(What you need to do)
Exactly as given, write out all the entries again.

(Stored data entries)

/-! ## The fleet with some cabins on their way -/

/-- The slot table and the lines agree, but that the slots that are RELEASING for the cabins of `loose` need no watch
entry. -/
def State.slotsBut (s : State) (loose : Set Nat) : Prop :=
  (∀ k < s.ctr.slots.length, s.slotHolds k (s.slot k) ∨ ∃ c ∈ loose, s.slot k = .releasing c) ∧
  (∀ u ∈ s.ctr.uphill, s.slot u.slot = .up u.cabin) ∧ (∀ d ∈ s.ctr.downhill, s.slot d.slot = .down d.cabin) ∧
  (∀ w ∈ s.lgt.watch, s.slot w.slot = .releasing w.cabin) ∧ (s.ctr.slots.filterMap SlotState.cabin).Nodup

theorem slotsBut_empty (s : State) : s.slotsBut ∅ ↔ s.slotsAgree := by
  simp [State.slotsBut, State.slotsAgree]

/-- The fleet is conserved but for the cabins of `out`, in service and in no collection, and for the slots of those of
`loose`: a booking takes a cabin out of one collection before it joins another, and an ATTACH ends a watch entry before its
slot is UP (R32, R41, R42). -/
structure State.FleetBut (s : State) (out loose : Set Nat) : Prop where
  registered : s.registry.length = 128
  nodup : ∀ l, (s.members l).Nodup
  member : ∀ l, ∀ i ∈ s.members l, i ∉ out ∧ i < 128 ∧ (s.reg i).stat.inService = true ∧ (s.reg i).location = l
  placed : ∀ i < 128, i ∉ out →
    if (s.reg i).stat.inService then i ∈ s.members (s.reg i).location else (s.reg i).location = .outOfService
  outside : ∀ i ∈ out, i < 128 ∧ (s.reg i).stat.inService = true
  slots : s.slotsBut loose
  entries : s.entriesAgree
  ready : s.uphillReady
  geometry : s.geometryAgrees
  stored : s.storeAgrees

theorem fleetBut_of_fleetKept {s : State} (h : s.fleetKept) (hreg : s.registry.length = 128) : s.FleetBut ∅ ∅ := by
  obtain ⟨⟨hmember, hplaced⟩, hslots, hentries, hready, hgeometry, hstored⟩ := h
  exact ⟨hreg, fun l => (hmember l).1, fun l i hi => ⟨Set.notMem_empty i, (hmember l).2 i hi⟩, fun i hi _ => hplaced i hi,
    fun i hi => absurd hi (Set.notMem_empty i), (slotsBut_empty s).mpr hslots, hentries, hready, hgeometry, hstored⟩

theorem State.FleetBut.fleetKept {s : State} (h : s.FleetBut ∅ ∅) : s.fleetKept :=
  ⟨⟨fun l => ⟨h.nodup l, fun i hi => (h.member l i hi).2⟩, fun i hi => h.placed i hi (Set.notMem_empty i)⟩,
    (slotsBut_empty s).mp h.slots, h.entries, h.ready, h.geometry, h.stored⟩

/-! ## Calm steps -/

/-- An entry of the queue has kept its place in the fleet: its serial, who stands in it and, in S7, its segment. -/
def SameEntry (x y : StationEntry) : Prop :=
  y.serial = x.serial ∧ y.who.index = x.who.index ∧ (x.segment = .s7 → y.segment = .s7)

/-- The cabin and the slot of a pending release. -/
def PendingRelease.place (p : PendingRelease) : Nat × Nat := (p.cabin, p.slot)

/-- A store write that carries no park record and commits no SAFETY group. -/
def WriteKind.harmless (k : WriteKind) : Prop := k.snapshot = none ∧ k ≠ .commit .safety

/-- From `s` to `t` every cabin stays where it is: of the slots none but those of releases may return to EMPTY, of the
attach watch entries may end, and of the store flags may be cleared. -/
structure Calm (s t : State) : Prop where
  stats : t.registry.map RegEntry.stat = s.registry.map RegEntry.stat
  location : ∀ j, (t.reg j).location = (s.reg j).location
  uphillDoors : ∀ u ∈ s.ctr.uphill,
    (t.reg u.cabin).door = (s.reg u.cabin).door ∧ (t.reg u.cabin).verdict = (s.reg u.cabin).verdict
  queue : List.Forall₂ SameEntry s.ctr.queue t.ctr.queue
  garage : t.ctr.garage = s.ctr.garage
  lines : t.ctr.uphill = s.ctr.uphill ∧ t.ctr.downhill = s.ctr.downhill
  sets : t.ctr.summit = s.ctr.summit ∧ t.ctr.unlocated = s.ctr.unlocated
  slotCount : t.ctr.slots.length = s.ctr.slots.length
  slot : ∀ k, t.slot k = s.slot k ∨ t.slot k = .empty
  lineSlot : ∀ k c, s.slot k = .up c ∨ s.slot k = .down c → t.slot k = s.slot k
  watch : t.lgt.watch.Sublist s.lgt.watch
  watchSlot : ∀ w ∈ t.lgt.watch, s.slot w.slot = .releasing w.cabin → t.slot w.slot = .releasing w.cabin
  backed : ∀ k, s.slotHolds k (t.slot k) → t.slotHolds k (t.slot k)
  safety : t.tst.safety = s.tst.safety
  staged : t.tst.stageSafety = s.tst.stageSafety
  write : ∀ w ∈ t.tst.write, w.kind.harmless ∨ ∃ v ∈ s.tst.write,
    w.kind.snapshot = v.kind.snapshot ∧ (w.kind = .commit .safety → v.kind = .commit .safety)
  storedSafety : ∀ x ∈ t.store.safety, x ∈ s.store.safety
  storedFleet : ∀ f ∈ t.store.fleet, f ∈ s.store.fleet
  storedPark : ∀ p ∈ t.store.park, p ∈ s.store.park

(Task answer)
/-! ## The fleet with some cabins on their way -/

/-- The slot table and the lines agree, but that the slots that are RELEASING for the cabins of `loose` need no watch
entry. -/
def State.slotsBut (s : State) (loose : Set Nat) : Prop :=
  (∀ k < s.ctr.slots.length, s.slotHolds k (s.slot k) ∨ ∃ c ∈ loose, s.slot k = .releasing c) ∧
  (∀ u ∈ s.ctr.uphill, s.slot u.slot = .up u.cabin) ∧ (∀ d ∈ s.ctr.downhill, s.slot d.slot = .down d.cabin) ∧
  (∀ w ∈ s.lgt.watch, s.slot w.slot = .releasing w.cabin) ∧ (s.ctr.slots.filterMap SlotState.cabin).Nodup

theorem slotsBut_empty (s : State) : s.slotsBut ∅ ↔ s.slotsAgree := by
  simp [State.slotsBut, State.slotsAgree]

/-- The fleet is conserved but for the cabins of `out`, in service and in no collection, and for the slots of those of
`loose`: a booking takes a cabin out of one collection before it joins another, and an ATTACH ends a watch entry before its
slot is UP (R32, R41, R42). -/
structure State.FleetBut (s : State) (out loose : Set Nat) : Prop where
  registered : s.registry.length = 128
  nodup : ∀ l, (s.members l).Nodup
  member : ∀ l, ∀ i ∈ s.members l, i ∉ out ∧ i < 128 ∧ (s.reg i).stat.inService = true ∧ (s.reg i).location = l
  placed : ∀ i < 128, i ∉ out →
    if (s.reg i).stat.inService then i ∈ s.members (s.reg i).location else (s.reg i).location = .outOfService
  outside : ∀ i ∈ out, i < 128 ∧ (s.reg i).stat.inService = true
  slots : s.slotsBut loose
  entries : s.entriesAgree
  ready : s.uphillReady
  geometry : s.geometryAgrees
  stored : s.storeAgrees

theorem fleetBut_of_fleetKept {s : State} (h : s.fleetKept) (hreg : s.registry.length = 128) : s.FleetBut ∅ ∅ := by
  obtain ⟨⟨hmember, hplaced⟩, hslots, hentries, hready, hgeometry, hstored⟩ := h
  exact ⟨hreg, fun l => (hmember l).1, fun l i hi => ⟨Set.notMem_empty i, (hmember l).2 i hi⟩, fun i hi _ => hplaced i hi,
    fun i hi => absurd hi (Set.notMem_empty i), (slotsBut_empty s).mpr hslots, hentries, hready, hgeometry, hstored⟩

theorem State.FleetBut.fleetKept {s : State} (h : s.FleetBut ∅ ∅) : s.fleetKept :=
  ⟨⟨fun l => ⟨h.nodup l, fun i hi => (h.member l i hi).2⟩, fun i hi => h.placed i hi (Set.notMem_empty i)⟩,
    (slotsBut_empty s).mp h.slots, h.entries, h.ready, h.geometry, h.stored⟩

/-! ## Calm steps -/

/-- An entry of the queue has kept its place in the fleet: its serial, who stands in it and, in S7, its segment. -/
def SameEntry (x y : StationEntry) : Prop :=
  y.serial = x.serial ∧ y.who.index = x.who.index ∧ (x.segment = .s7 → y.segment = .s7)

/-- The cabin and the slot of a pending release. -/
def PendingRelease.place (p : PendingRelease) : Nat × Nat := (p.cabin, p.slot)

/-- A store write that carries no park record and commits no SAFETY group. -/
def WriteKind.harmless (k : WriteKind) : Prop := k.snapshot = none ∧ k ≠ .commit .safety

/-- From `s` to `t` every cabin stays where it is: of the slots none but those of releases may return to EMPTY, of the
attach watch entries may end, and of the store flags may be cleared. -/
structure Calm (s t : State) : Prop where
  stats : t.registry.map RegEntry.stat = s.registry.map RegEntry.stat
  location : ∀ j, (t.reg j).location = (s.reg j).location
  uphillDoors : ∀ u ∈ s.ctr.uphill,
    (t.reg u.cabin).door = (s.reg u.cabin).door ∧ (t.reg u.cabin).verdict = (s.reg u.cabin).verdict
  queue : List.Forall₂ SameEntry s.ctr.queue t.ctr.queue
  garage : t.ctr.garage = s.ctr.garage
  lines : t.ctr.uphill = s.ctr.uphill ∧ t.ctr.downhill = s.ctr.downhill
  sets : t.ctr.summit = s.ctr.summit ∧ t.ctr.unlocated = s.ctr.unlocated
  slotCount : t.ctr.slots.length = s.ctr.slots.length
  slot : ∀ k, t.slot k = s.slot k ∨ t.slot k = .empty
  lineSlot : ∀ k c, s.slot k = .up c ∨ s.slot k = .down c → t.slot k = s.slot k
  watch : t.lgt.watch.Sublist s.lgt.watch
  watchSlot : ∀ w ∈ t.lgt.watch, s.slot w.slot = .releasing w.cabin → t.slot w.slot = .releasing w.cabin
  backed : ∀ k, s.slotHolds k (t.slot k) → t.slotHolds k (t.slot k)
  safety : t.tst.safety = s.tst.safety
  staged : t.tst.stageSafety = s.tst.stageSafety
  write : ∀ w ∈ t.tst.write, w.kind.harmless ∨ ∃ v ∈ s.tst.write,
    w.kind.snapshot = v.kind.snapshot ∧ (w.kind = .commit .safety → v.kind = .commit .safety)
  storedSafety : ∀ x ∈ t.store.safety, x ∈ s.store.safety
  storedFleet : ∀ f ∈ t.store.fleet, f ∈ s.store.fleet
  storedPark : ∀ p ∈ t.store.park, p ∈ s.store.park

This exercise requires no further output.